The mapping query uses standard SPARQL syntax with a few special variables and statements.

The Mapping Variables

Values from the input table are mapped to variables, named after the corresponding columns, prefixed with a c_.

These variables are not readily available and they must be mentioned in a BIND() statement in order to be activated.

The values are always initially typed as strings and we recommend using the same BIND() statement to handle any data type conversions. If the desired datatype is string, the variable still needs to be bound as a variable with a different name.

Here is an example with the following conversions:

  • the contents of the startYear is converted to a literal with a xsd:gYear data type,
  • the runtimeMinutes column is converted to an integer,
  • the primaryTitle column is not converted and remains a string.
BIND(STRDT(?c_startYear,xsd:year) AS ?startYear )
BIND(STRDT(?c_runtimeMinutes,xsd:integer) AS ?runtimeMinutes )
BIND( ?c_primaryTitle AS ?primaryTitle )

Tip

Click on the name of the columns on top of the window!

The generic BIND() statement corresponding to that column will be generated in the WHERE clause of the query.

The Row and Record index

Two more variables are reserved by the SPARQL mapping. They correspond to OpenRefine project metadata:

  • ?row_index contains the index of the row being processed
  • ?record_id contains the id of the record being processed (if in record mode)

The mapper:grel Magic Predicate

GREL expressions can be used directly in the SPARQL query, using the mapper:grel magic predicate.

The subject part of the triple contains an expression with two arguments, the ?rowIndex and a string corresponding to the GREL expression itself. The variable in the object position contains the result.

(?row_index "replace(cells['column_A'].value,'foo','bar'") mapper:grel ?result .

Hint

A lot of the tasks for which we can use GREL can also be achieved by SPARQL 1.1 string functions, with much less syntactic complexity.

Making mappings using SPARQL

While it is possible to just start from scratch and write a query, Ontotext Refine has several features for bootstrapping this process.

Generating such mapping queries can be done either from the Visual RDF Mapper or from a predefined template.

Generate a Query from the Visual RDF Mapper

If the user has defined a mapping by using the Visual RDF Mapper, the Generate Query ‣ From Mapping menu item will translate the mapping to a SPARQL CONSTRUCT query.

This SPARQL query:

CONSTRUCT {
  ?s1 a mdbo:Movie ;
      mdbo:title ?o_title ;
      mdbo:year ?o_year .
} WHERE {
  BIND(IRI(mapper:encode_iri(movie:, ?c_tconst)) as ?s1)
  BIND(STR(?c_primaryTitle) as ?o_title)
  BIND(STRDT(?c_startYear, xsd:gYear) as ?o_year)
}

Has been automatically generated from the following visual mapping:

_images/sparql-mapper-visual-source.png

Important

Any modifications to the query are not reflected back to the Visual RDF Mapper.

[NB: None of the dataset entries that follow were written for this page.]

-- ==== Sys2Proof/Machine/Own.lean ====
section
/-!
DEFINITION. Sys2Proof/Machine/Own.lean: joining and cold pairing (R371, R372), what the link's indications start (R361), renewal of the
lease and the boot into solo mode (R358, R370), the mirror audit (R369), role swaps (R373 to R376), and forwarded commands (R355).
-/

namespace Sys2Proof.Machine

namespace State

/-! ## Joins (R371, R372) -/

/-- A valid record copied to the joiner on class C3. -/
def sendBulk (s : State) (r : JRec) : State := (s.dkHand 3 (32 + r.bytes)).emit (.bulk r)

/-- Step J2 at the head that gives: JOIN_START names the next `SEQ` and the tail, every later record is teed, and each valid record is
copied. -/
def joinSend (s : State) : State :=
  let s0 := (s.reg Reg.SELV_OWN_NEXT_SEQ).toNat
  let tail := ((s.jr.own.head?).map (fun (r : JRec) => r.seq)).getD s0
  let s1 := { s with own.join := s.own.join.map (fun (j : Join) => { j with sent := true }) }.sendMsg 0x0015 [s0, tail]
  (s1.jr.own.foldl sendBulk s1).ownShow

/-- A serving solo head begins to serve a join. -/
def joinServe (s : State) : State :=
  if s.dk.sizesDiffer || s.own.join.isSome then s
  else { s with own.join := some ⟨true, false, false, 0, 0, false, 0, false, false⟩ }.joinSend

/-- The dumps of this head are marked consumed. -/
def dropDumps (s : State) : State :=
  { s with
    jr.dumpA := s.jr.dumpA.map (fun (d : Dump) => { d with consumed := true })
    jr.dumpB := s.jr.dumpB.map (fun (d : Dump) => { d with consumed := true }) }.armShow

/-- Step J1 at the joiner: its dumps and both regions are dropped, and the checkpoint and map journals are loaded again. -/
def joinBegin (s : State) : State :=
  if s.dk.sizesDiffer then s
  else
    let s1 := (s.dropRegions.dropDumps.dropAddresses).setRole 4
    { s1 with
      own.join := some ⟨false, true, false, 0, 0, false, 0, false, false⟩
      mp.away := true
      own.rejoin := false
      own.recover := false
      own.move := none
      chip.steps := s1.chip.steps.filter (fun n => decide (n < 12)) }.ownShow

/-- Both heads boot cold: each gives its replayed records to the other (R372). -/
def coldBegin (s : State) : State :=
  if s.dk.sizesDiffer || s.own.join.isSome then s
  else
    let s1 := { s with own.join := some ⟨true, true, false, 0, 0, false, 0, false, false⟩ }
    if s1.chip.steps.contains 13 then s1.joinSend else s1.ownShow

/-- Once both directions of a cold pairing are held, head 0 moves the lease to PAIRED. -/
def coldEval (s : State) : State :=
  match s.own.join with
  | some j =>
    if j.gives && j.takes && j.ready && s.bit Reg.OWN_STATUS_MIRROR_READY && s.headIndex = 0 && s.own.move.isNone && !j.paired then
      s.leaseIssue 5 1 s.now s.now
    else s
  | none => s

Generate a Query from Template

If a user wants to start directly working with SPARQL, the Generate Query ‣ Standard Template option is the easiest way to start.

This feature will produce a SELECT query with all the BIND() statements, corresponding to the columns of the tabular data.

The recommended workflow in this scenario is the following:

  • First the user chooses which columns he needs and removes the unneeded BIND() statements
  • Second, he fixes any data type issues, directly in the BIND() statements using STRDT() .
  • He finally crafts the URIs so they fit the URI format of his project.

This is an iterative process the user can execute the query many times in order to inspect the results.

Once satisfied, the user changes the SELECT to a CONSTRUCT query and defines the shape of the output RDF graph.

The result in Turtle format can then be downloaded using the Download ‣ Result menu item.

Tip

The SPARQL Mapper can be a powerful data exploration tool! You can use it to check for inconsistencies, to count occurrences, and in general to get a better understanding of the data you are transforming. Also remember that you can use an additional BIND() or FILTER() statements, to fix a certain value and constrain result set to a small subset of the data, centered around a (potentially problematic) value.

Alternatively if the project has too many columns, the individual BIND() statements can be generated one by one by clicking on the names of the columns in the top band.

Important

Values from the tabular data always come typed as strings. It is up to the user to convert them to the desired data type using the STRDT() SPARQL function.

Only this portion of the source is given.